(Collected data entries)
****************

-- ==== Sys2Proof/Machine/Wire.lean ====
section
/-!
DEFINITION. How a packet leaves a host port (03 R56 to R59, R74): its VRMT header, payload and trailer, the IP and UDP fields
around it, and the wait for a PAUSE to end.
-/
namespace Sys2Proof.Machine

/-- The host ports transmit: not stopped (01 R26) and D20 powered (13 Table 13-5). -/
def Chip.hostOn (s : Chip) : Bool := !s.hpx.stopped && !bit s.pws.gated 20

/-! ### The VRMT packet -/

/-- Flags of a packet the device sends (03 Table 3-4): FIRST, LAST and RETRY; it asks for no ACK (log 118). -/
def DevPkt.flags (p : DevPkt) : Nat := b2n (p.index == 0) + 2 * b2n (p.index + 1 == p.count) + 64 * b2n p.retry

/-- The header of a packet the device sends (03 Table 3-3); its port hint states no preference (log 118). -/
def DevPkt.header (p : DevPkt) : List Byte :=
  [BitVec.ofNat 8 (16 + p.cls), BitVec.ofNat 8 p.op] ++ be 2 p.flags ++ be 3 p.conn ++ [0xFF] ++ be 4 p.psn ++
  be 2 p.msgId ++ [BitVec.ofNat 8 p.index, BitVec.ofNat 8 p.count] ++ be 4 p.key ++ be 6 p.offset ++
  be 2 p.payload.length ++ be 4 p.opField

/-- Header, payload and CRC-32C trailer (03 R58, R59). -/
def DevPkt.bytes (p : DevPkt) : List Byte :=
  let b := p.header ++ p.payload
  b ++ be 4 (crc32c b)

/-! ### IP and UDP -/

/-- A port with no addresses: hop limit 64 (03 Table 3-2). -/
def PortAddr.blank : PortAddr := { v6 := 0, plen := 64, router := 0, v4 := 0, pcp := 0, hop := 64, dscp := [0, 0, 0, 0] }

/-- The addresses of a logical port. -/
def Chip.portAddr (s : Chip) (port : Nat) : PortAddr := Tab.get s.hpx.addr PortAddr.blank port

/-- An IPv4 address as `::ffff:a.b.c.d` (03 Table 3-10). -/
def mapV4 (a : BitVec 32) : BitVec 128 := BitVec.ofNat 128 (0xFFFF * 2 ^ 32 + a.toNat)

/-- An address that stands for an IPv4 one. -/
def isV4 (a : BitVec 128) : Bool := a.toNat / 2 ^ 32 == 0xFFFF

/-- Which of the four DSCP values a packet takes (03 Table 3-2): responses, control packets, NOTIFY and MGMT (log 153). -/
def dscpKind (op : Nat) : Nat :=
  if op == 0x14 || op == 0x21 then 2
  else if op == 0x09 || op == 0x0A || op == 0x0B || op == 0x12 || op == 0x13 then 1
  else 0

/-- The tag and IP class of a frame of one of the four kinds. -/
def Chip.ipTag (s : Chip) (port kind : Nat) : IpTag :=
  let a := s.portAddr port
  { vlan := Tab.get s.hpx.vlan 0 port, pcp := a.pcp, hop := a.hop, dscp := a.dscp.getD kind 0, ecn := 0 }

/-- Sum of the 16-bit words of bytes, most significant byte first. -/
def sum16 : List Byte → Nat
  | a :: b :: r => a.toNat * 256 + b.toNat + sum16 r
  | [a] => a.toNat * 256
  | [] => 0

/-- The UDP checksum over a pseudo-header and a datagram: never sent as 0. -/
def udpSum (bs : List Byte) : Nat :=
  let s := sum16 bs
  let c := 65535 - (if s == 0 then 0 else (s - 1) % 65535 + 1)
  if c == 0 then 65535 else c

/-- The IP and UDP fields of a datagram to a host: source port XPT_UDP_PORT and the service address of the port (03 R74)
(log 152). -/
def Chip.ipHead (s : Chip) (port kind : Nat) (dst : BitVec 128) (dport : Nat) (bytes : List Byte) : IpHead :=
  let a := s.portAddr port
  let v4 := isV4 dst
  let src := if v4 then mapV4 a.v4 else a.v6
  let near := src.toNat / 2 ^ (128 - a.plen) == dst.toNat / 2 ^ (128 - a.plen)
  let sport := s.par 0x200000
  let len := bytes.length + 8
  let udp := be 2 sport ++ be 2 dport ++ be 2 len ++ bytes
  let pseudo := if v4 then be 4 (a.v4.toNat) ++ be 4 (dst.toNat % 2 ^ 32) ++ [0, 17] ++ be 2 len
    else be 16 src.toNat ++ be 16 dst.toNat ++ be 4 len ++ be 4 17
  { tag := s.ipTag port kind, src, dst, next := if v4 || near then dst else a.router, sport, dport,
    cksum := udpSum (pseudo ++ udp), df := v4 }

/-- An address is a service address of some logical port (03 Table 3-2). -/
def Chip.ownV6 (s : Chip) (a : BitVec 128) : Bool := s.hpx.addr.any (·.2.v6 == a)
def Chip.ownV4 (s : Chip) (a : BitVec 32) : Bool := s.hpx.addr.any (·.2.v4 == a)

/-! ### The PHYs -/

/-- Auto-negotiation and link training of a port in C2C use run, or have ended with its link up (03 R55). In C2M use they
are off (log 154). -/
def Chip.train (s : Chip) (port : Nat) (on : Bool) : Chip :=
  { s with hpx := { s.hpx with training := setBit s.hpx.training port (on && bit s.hpx.c2c port) } }

/-! ### Sending -/

/-- Something sent on a logical port; it waits while a PAUSE is in force there (03 Table 3-2). -/
def Chip.send (s : Chip) (port : Nat) (o : Out) : Chip :=
  if s.now < Tab.get s.hpx.paused 0 port then { s with hpx := { s.hpx with held := s.hpx.held ++ [(port, o)] } }
  else s.emit o

/-- What waited for a PAUSE that has ended sent, the oldest first; ports that do not transmit lose it. -/
def Chip.unpause (s : Chip) : Chip :=
  let due := s.hpx.held.filter fun e => Tab.get s.hpx.paused 0 e.1 ≤ s.now
  let s1 := { s with hpx := { s.hpx with held := s.hpx.held.filter fun e => s.now < Tab.get s.hpx.paused 0 e.1 } }
  if s.hostOn then s1.emits (due.map (·.2)) else s1

/-- How long a next hop counts as reachable without being heard (RFC 4861, log 187). -/
def reachableTime : Nat := 30000000000

/-- A next hop known to be reachable on a port. -/
def Chip.reachable (s : Chip) (port : Nat) (a : BitVec 128) : Chip :=
  { s with hpx := { s.hpx with
      neigh := { port, addr := a, seen := s.now } :: s.hpx.neigh.filter fun n => !(n.port == port && n.addr == a) } }

/-- A next hop resolved (03 Table 3-2): one that is not known, or has not been heard for `reachableTime`, is solicited, and
counts as reachable again (log 187). -/
def Chip.solicit (s : Chip) (port : Nat) (a : BitVec 128) : Chip :=
  if s.hpx.neigh.any fun n => n.port == port && n.addr == a && s.now ≤ n.seen + reachableTime then s
  else (s.send port (.neighborSol port (s.ipTag port 3) a)).reachable port a

/-- A resolved next hop from which a packet arrives is reachable. -/
def Chip.hearFrom (s : Chip) (port : Nat) (a : BitVec 128) : Chip :=
  if s.hpx.neigh.any fun n => n.port == port && n.addr == a then s.reachable port a else s

/-- A VRMT packet sent on a logical port, its next hop resolved. -/
def Chip.sendPacket (s : Chip) (port : Nat) (dst : BitVec 128) (dport : Nat) (p : DevPkt) : Chip :=
  let q := { p with port }
  let head := s.ipHead port (dscpKind p.op) dst dport q.bytes
  (s.solicit port head.next).send port (.packet port head q q.bytes)

end Sys2Proof.Machine
end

****************

For the word "router", count how many lines of the entries contain it; give the number and nothing more.

-- Response to this task --
2